This means that two columns are required, one named node_id, that contained elements of type Int32, and a column named storage that contains elements of type Float64. The order of the columns does not matter. In some cases there may be restrictions on the values. This is indicated under restriction.

Tables are also allowed to have rows for timestamps that are not part of the simulation, these will be ignored. That makes it easy to prepare data for a larger period, and test models on a shorted period.

When preparing the model for simulation, input validation is performed in the Julia core. The validation rules are described in the validation section.

2.2 Custom metadata

It may be advantageous to add metadata to rows. For example, basin areas might have names and objects such as weirs might have specific identification codes. Additional columns can be freely added to tables. The column names should be prefixed with meta_. They will not be used in computations or validated by the Julia core.

3 Node

Node is a table that specifies the ID and type of each node of a model. The ID must be unique among all nodes, and the type must be one of the available node types listed below.

Nodes are components that are connected together to form a larger system. The Basin is a central node type that stores water. The other node types influence the flow between Basins in some way. Counter intuitively, even systems you may think of as links, such as a canal, are nodes in Ribasim. This is because links only define direct instantaneous couplings between nodes, and never have storage of their own.

column	type	restriction
node_type	String	sorted, known node type
node_id	Int32	sorted per node_type
geom	Point	(optional)
name	String	(optional, does not have to be unique)
subnetwork_id	Int32	(optional)
source_priority	Int32	(optional, does not have to be unique)
cyclic_time	Bool	(optional, defaults to false)

Adding a point geometry to the node table can be helpful to examine models in QGIS, as it will show the location of the nodes on the map. The geometry is not used by Ribasim.

3.1 Cyclic time series

When cyclic_time is set to true for a node in the Node table, every time series associated with that node in the corresponding table(s) will be interpreted as cyclic. That is: the time series is exactly repeated left and right of the original time interval to cover the whole simulation period. For this it is validated that the first and last data values in the timeseries are the same. For instance, quarterly precipitation requires giving values for every quarter at the start of the quarter, and then the value for the first quarter again at the start of the next year.

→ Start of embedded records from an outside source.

-- ==== Sys2Proof/Machine/Ops.lean ====
section
/-!
DEFINITION. The named operations over memory and registers: the canonical memories, the four address spaces (20_memory.md
R70), the register map (10_state.md R22), the start sequence, completion and the configuration error (47_host_operations.md
R342, R344, R350).

The engine takes no exceptions (60_exceptions.md R370, R375): what stands in their place is `State.raise` (Flags.lean), which
records a recovery, and `State.cfgError`, the one outcome of an operation other than normal completion.
-/

namespace Sys2Proof.Machine

/-! ## Canonical memories -/

/-- The canonical form: addresses strictly rising, no entry equal to what an unlisted address reads as. -/
abbrev Memory.wf {w : Nat} (d : BitVec w) (m : Memory w) : Prop :=
  m.Pairwise (fun p q => p.1 < q.1) ∧ ∀ c ∈ m, c.2 ≠ d

/-- Every listed address is below a bound. -/
abbrev Memory.below {w : Nat} (m : Memory w) (n : Nat) : Prop := ∀ c ∈ m, c.1 < n

/-- Read one unit; an unlisted address reads as `d`. -/
def Memory.read {w : Nat} (d : BitVec w) : Memory w → Nat → BitVec w
  | [], _ => d
  | (k, v) :: m, a => if k = a then v else Memory.read d m a

/-- The entries that hold `vs` from address `a` on. -/
def Memory.cells {w : Nat} (d : BitVec w) : Nat → List (BitVec w) → Memory w
  | _, [] => []
  | a, v :: vs => if v = d then Memory.cells d (a + 1) vs else (a, v) :: Memory.cells d (a + 1) vs

/-- `MemWrite`: write the units `vs` from address `a` on (00_scope.md R10). -/
def Memory.write {w : Nat} (d : BitVec w) (m : Memory w) (a : Nat) (vs : List (BitVec w)) : Memory w :=
  m.filter (fun c => decide (c.1 < a)) ++ Memory.cells d a vs ++ m.filter (fun c => decide (a + vs.length ≤ c.1))

/-- `MemWrite` of `n` units of the value an unlisted address reads as. -/
def Memory.clear {w : Nat} (m : Memory w) (a n : Nat) : Memory w :=
  m.filter (fun c => decide (c.1 < a ∨ a + n ≤ c.1))

/-- The memory that holds the given entries, the last one of an address winning, inside `n` units. -/
def Memory.ofCells {w : Nat} (d : BitVec w) (n : Nat) : List (Nat × BitVec w) → Memory w → Memory w
  | [], m => m
  | (k, v) :: cs, m => Memory.ofCells d n cs (if k < n then Memory.write d m k [v] else m)

/-! ## The address spaces -/

/-- One byte of IN_MEM. -/
def State.inByte (s : State) (a : Nat) : Byte := Memory.read Config.unlistedByte s.inMem a

/-- One byte of PB_MEM. -/
def State.pbByte (s : State) (a : Nat) : Byte := Memory.read Config.unlistedByte s.pbMem a

/-- One word of IMG_MEM. -/
def State.imgWord (s : State) (a : Nat) : Word := Memory.read Config.unlistedWord s.imgMem a

/-- CT[i] (10_state.md R34). -/
def State.ctEntry (s : State) (i : Nat) : BitVec 26 := Memory.read Config.unlistedEntry s.ct i

/-- CT[i].TAG. -/
def State.ctTag (s : State) (i : Nat) : BitVec 2 := (s.ctEntry i).extractLsb' 24 2

/-- CT[i].RGB. -/
def State.ctRgb (s : State) (i : Nat) : Rgb := (s.ctEntry i).extractLsb' 0 24

/-- `MemRead(IN, a, n)` (00_scope.md R10). -/
def State.inBytes (s : State) (a n : Nat) : Bytes := (List.range n).map (fun k => s.inByte (a + k))

/-- `MemRead(PB, a, n)` (00_scope.md R10). -/
def State.pbBytes (s : State) (a n : Nat) : Bytes := (List.range n).map (fun k => s.pbByte (a + k))

/-- Store one byte of IN_MEM (host only; the engine never writes IN, 20_memory.md R70). -/
def State.setInByte (a : Nat) (v : Byte) (s : State) : State :=
  { s with inMem := Memory.write Config.unlistedByte s.inMem a [v] }

/-- Store bytes of PB_MEM. -/
def State.setPbBytes (a : Nat) (vs : Bytes) (s : State) : State :=
  { s with pbMem := Memory.write Config.unlistedByte s.pbMem a vs }

/-- `MemWrite(PB, a, n, [0x00] * n)` (45_assembler.md R271). -/
def State.zeroPb (a n : Nat) (s : State) : State :=
  { s with pbMem := Memory.clear s.pbMem a n }

/-- Store words of IMG_MEM (engine only, 20_memory.md R70). -/
def State.setImgWords (a : Nat) (vs : List Word) (s : State) : State :=
  { s with imgMem := Memory.write Config.unlistedWord s.imgMem a vs }

/-- `MemWrite(PB, a, len vs, vs)` by the engine, which reaches no address outside PB (20_memory.md R71). -/
def State.enginePbWrite (a : Nat) (vs : Bytes) (s : State) : Result :=
  if a + vs.length ≤ s.caps.pbCap then .next (s.setPbBytes a vs) else .fault .memoryRange

/-- The engine's write of IMG words, which reaches no address outside IMG (20_memory.md R71). -/
def State.engineImgWrite (a : Nat) (vs : List Word) (s : State) : Result :=
  if a + vs.length ≤ s.caps.imgCap then .next (s.setImgWords a vs) else .fault .memoryRange

/-! ## Sequencing -/

/-- Go on from a next state; a stop stays a stop. -/
def andThen (r : Result) (f : State → Result) : Result :=
  match r with
  | .next s => f s
  | .fault e => .fault e
  | .refused e => .refused e

/-- Put the engine where it works next. -/
def State.setEngine (e : Engine) (s : State) : State := { s with engine := e }

/-- BUSY: the engine is not in IDLE (10_state.md R45). -/
def State.busy (s : State) : Bool := decide (s.engine ≠ .idle)

/-- The start sequence: STATUS cleared but for BUSY, every counter, G5_OUT and G5_IN cleared, phase BUSY
(47_host_operations.md R342). -/
def State.startSequence (s : State) : State :=
  { s with status := busyBit, cnt := Counters.zero, g5Out := 0, g5In := 0, engine := .launched }

/-- Completion: BUSY 0, DONE 1, phase IDLE; the events stay (47_host_operations.md R350). -/
def State.complete (s : State) : State :=
  { s with status := (s.status &&& ~~~busyBit) ||| doneBit, engine := .idle }

/-- The configuration error outcome (47_host_operations.md R344). -/
def State.cfgError (s : State) : State := (s.raise .cfgErr).complete

/-- Write the registers the host writes. -/
def State.setRegs (f : Regs → Regs) (s : State) : State := { s with regs := f s.regs }

/-- Record the result registers of a G5 decode (10_state.md R32; 41_g5.md R141). -/
def State.setG5Result (emitted cursor : Nat) (s : State) : State :=
  { s with g5Out := BitVec.ofNat 32 emitted, g5In := BitVec.ofNat 32 (min cursor 0xFFFFFFFF) }

/-- Write PLANE_STATE.NEXT_PLANE (10_state.md R33). -/
def State.setNextPlane (p : BitVec 1) (s : State) : State := { s with nextPlane := p }

/-- Hand a value to the host (assumption 3). -/
def State.respond (r : HostResponse) (s : State) : State := { s with responses := s.responses ++ [r] }

/-- Count one free value drawn (assumption 7). -/
def State.drawn (s : State) : State := { s with freeIx := s.freeIx + 1 }

/-- Replace the host actions to come. -/
def State.setInputs (l : List HostInput) (s : State) : State := { s with inputs := l }

/-! ## The register map -/

/-- The register at an offset of the REG space (10_state.md R22, R35). -/
def regAt (off : Nat) : RegName :=
  if off = 0x000 then .ctrl
  else if off = 0x004 then .status
  else if off = 0x008 then .width
  else if off = 0x00C then .height
  else if off = 0x010 then .fmt
  else if off = 0x014 then .inLen
  else if off = 0x018 then .expLen
  else if off = 0x01C then .ctCount
  else if off = 0x020 then .cntBlk
  else if off = 0x024 then .cntCodec0
  else if off = 0x028 then .cntCodec1
  else if off = 0x02C then .cntZfail
  else if off = 0x030 then .g5Out
  else if off = 0x034 then .g5In
  else if off = 0x038 then .planeState
  else if Config.ctBase ≤ off then .ct ((off - Config.ctBase) / 4)
  else .reserved

/-- A legal register access: 32 bits, aligned, below 0x500 (20_memory.md R74). -/
def regAccessOk (width off : Nat) : Bool := decide (width = 32 ∧ off % 4 = 0 ∧ off < Config.regSpace)

/-- A register's value: its fields at their places, reserved bits 0, START 0 (10_state.md R23–R35). -/
def State.regRead (r : RegName) (s : State) : Word :=
  match r with
  | .ctrl => ctrlWord false s.regs.op
  | .status => s.status
  | .width => 0#16 ++ s.regs.width
  | .height => 0#16 ++ s.regs.height
  | .fmt => fmtWord s.regs.rot s.regs.bpp
  | .inLen => s.regs.inLen
  | .expLen => s.regs.expLen
  | .ctCount => 0#23 ++ s.regs.ctCount
  | .cntBlk => s.cnt.applied ++ s.cnt.blocks
  | .cntCodec0 => s.cnt.zlib ++ s.cnt.raw
  | .cntCodec1 => s.cnt.skipped ++ s.cnt.g5
  | .cntZfail => 0#16 ++ s.cnt.zfail
  | .g5Out => s.g5Out
  | .g5In => s.g5In
  | .planeState => 0#31 ++ s.nextPlane
  | .ct i => 0#6 ++ s.ctEntry i
  | .reserved => 0

/-- Store the fields of a written register; read-only and reserved registers ignore the write (10_state.md R35). CTRL is
written by its instructions, CTRL.SETOP and START, and only its OP field is stored here (10_state.md R24). -/
def State.regWrite (r : RegName) (v : Word) (s : State) : State :=
  match r with
  | .ctrl => s.setRegs (fun g => { g with op := v.extractLsb' 0 3 })
  | .status => s
  | .width => s.setRegs (fun g => { g with width := v.extractLsb' 0 16 })
  | .height => s.setRegs (fun g => { g with height := v.extractLsb' 0 16 })
  | .fmt => s.setRegs (fun g => { g with bpp := v.extractLsb' 0 4, rot := v.extractLsb' 8 2 })
  | .inLen => s.setRegs (fun g => { g with inLen := v })
  | .expLen => s.setRegs (fun g => { g with expLen := v })
  | .ctCount => s.setRegs (fun g => { g with ctCount := v.extractLsb' 0 9 })
  | .cntBlk => s
  | .cntCodec0 => s
  | .cntCodec1 => s
  | .cntZfail => s
  | .g5Out => s
  | .g5In => s
  | .planeState => s
  | .ct i => { s with ct := Memory.write Config.unlistedEntry s.ct i [v.extractLsb' 0 26] }
  | .reserved => s

/-- The state after a reset input: every register as after reset, the memories holding what the input carries, any value
(70_reset_and_hazards.md R400, R401; assumption 6). The capacities and the host's side are no part of what is reset. -/
def State.resetInput (inMem pbMem : List Host.Cell) (imgMem : Memory 32) (s : State) : State :=
  { State.reset with
    caps := s.caps
    inMem := Memory.ofCells Config.unlistedByte s.caps.inCap inMem []
    pbMem := Memory.ofCells Config.unlistedByte s.caps.pbCap pbMem []
    imgMem := Memory.ofCells Config.unlistedWord s.caps.imgCap imgMem []
    inputs := s.inputs
    responses := s.responses
    freeIx := s.freeIx }

end Sys2Proof.Machine
end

Note that periods like months or years are not of constant length in the calendar, so over long simulation periods the timeseries can get out of sync with these periods on the calendar.

4 Link

Links define connections between nodes. The only thing that defines an link is the nodes it connects, and in what direction. There are currently 2 possible link types:

“flow”: Flows between nodes are stored on links. The effect of the link direction depends on the node type, Node types that have a notion of an upstream and downstream side use the incoming link as the upstream side, and the outgoing link as the downstream side. This means that links should generally be drawn in the main flow direction. But for instance between two LinearResistances the link direction does not affect anything, other than the sign of the flow on the link. The sign of the flow follows the link direction; a positive flow flows along the link direction, a negative flow in the opposite way.
“control”: The control links define which nodes are controlled by a particular control node. Control links should always point away from the control node. The links between the control node and the nodes it listens to are not present in Link, these are defined in DiscreteControl / condition

column	type	restriction
from_node_id	Int32	-
to_node_id	Int32	-
link_type	String	must be “flow” or “control”
geom	LineString or MultiLineString	(optional)
name	String	(optional, does not have to be unique)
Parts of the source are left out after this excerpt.